Activity → Set down every line below, word for word.
_ _ _ _ _ _ _
-- ==== Sys2Proof/Word.lean ====
section
/-! DEFINITION. The value types of the codec: bytes, the integer widths of its fields, and the two fixed-length
byte sequences it uses for addresses (00_scope R7 to R9). -/

namespace Sys2Proof

/-- A byte, 8 bits (00_scope R7). -/
abbrev Byte := BitVec 8

/-- A 16-bit unsigned value: ethertypes, lengths, the cursor (00_scope R7). -/
abbrev Half := BitVec 16

/-- A 32-bit unsigned value: TCP sequence and acknowledgment numbers (10_state R27). -/
abbrev Word := BitVec 32

/-- A sequence of exactly six bytes, `b0` first on the wire: a MAC address (10_state R22). It is a byte sequence and
not an integer, so no byte order applies to it (20_memory R62). -/
structure Bytes6 where
  b0 : Byte
  b1 : Byte
  b2 : Byte
  b3 : Byte
  b4 : Byte
  b5 : Byte
  deriving DecidableEq, Repr, Inhabited

/-- A sequence of exactly four bytes, `b0` first: an IPv4 address (10_state R26), the characters of `PNAME`
(10_state R36). -/
structure Bytes4 where
  b0 : Byte
  b1 : Byte
  b2 : Byte
  b3 : Byte
  deriving DecidableEq, Repr, Inhabited

/-- The bytes of a six-byte sequence, first on the wire first. -/
def Bytes6.toList (m : Bytes6) : List Byte := [m.b0, m.b1, m.b2, m.b3, m.b4, m.b5]

/-- The bytes of a four-byte sequence, first on the wire first. -/
def Bytes4.toList (m : Bytes4) : List Byte := [m.b0, m.b1, m.b2, m.b3]

/-- Six times the same byte. -/
def Bytes6.all (b : Byte) : Bytes6 := ⟨b, b, b, b, b, b⟩

/-- Four times the same byte. -/
def Bytes4.all (b : Byte) : Bytes4 := ⟨b, b, b, b⟩

end Sys2Proof
end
_ _ _ _ _ _ _
Completed exercise →
-- ==== Sys2Proof/Word.lean ====
section
/-! DEFINITION. The value types of the codec: bytes, the integer widths of its fields, and the two fixed-length
byte sequences it uses for addresses (00_scope R7 to R9). -/

namespace Sys2Proof

/-- A byte, 8 bits (00_scope R7). -/
abbrev Byte := BitVec 8

/-- A 16-bit unsigned value: ethertypes, lengths, the cursor (00_scope R7). -/
abbrev Half := BitVec 16

/-- A 32-bit unsigned value: TCP sequence and acknowledgment numbers (10_state R27). -/
abbrev Word := BitVec 32

/-- A sequence of exactly six bytes, `b0` first on the wire: a MAC address (10_state R22). It is a byte sequence and
not an integer, so no byte order applies to it (20_memory R62). -/
structure Bytes6 where
  b0 : Byte
  b1 : Byte
  b2 : Byte
  b3 : Byte
  b4 : Byte
  b5 : Byte
  deriving DecidableEq, Repr, Inhabited

/-- A sequence of exactly four bytes, `b0` first: an IPv4 address (10_state R26), the characters of `PNAME`
(10_state R36). -/
structure Bytes4 where
  b0 : Byte
  b1 : Byte
  b2 : Byte
  b3 : Byte
  deriving DecidableEq, Repr, Inhabited

/-- The bytes of a six-byte sequence, first on the wire first. -/
def Bytes6.toList (m : Bytes6) : List Byte := [m.b0, m.b1, m.b2, m.b3, m.b4, m.b5]

/-- The bytes of a four-byte sequence, first on the wire first. -/
def Bytes4.toList (m : Bytes4) : List Byte := [m.b0, m.b1, m.b2, m.b3]

/-- Six times the same byte. -/
def Bytes6.all (b : Byte) : Bytes6 := ⟨b, b, b, b, b, b⟩

/-- Four times the same byte. -/
def Bytes4.all (b : Byte) : Bytes4 := ⟨b, b, b, b⟩

end Sys2Proof
end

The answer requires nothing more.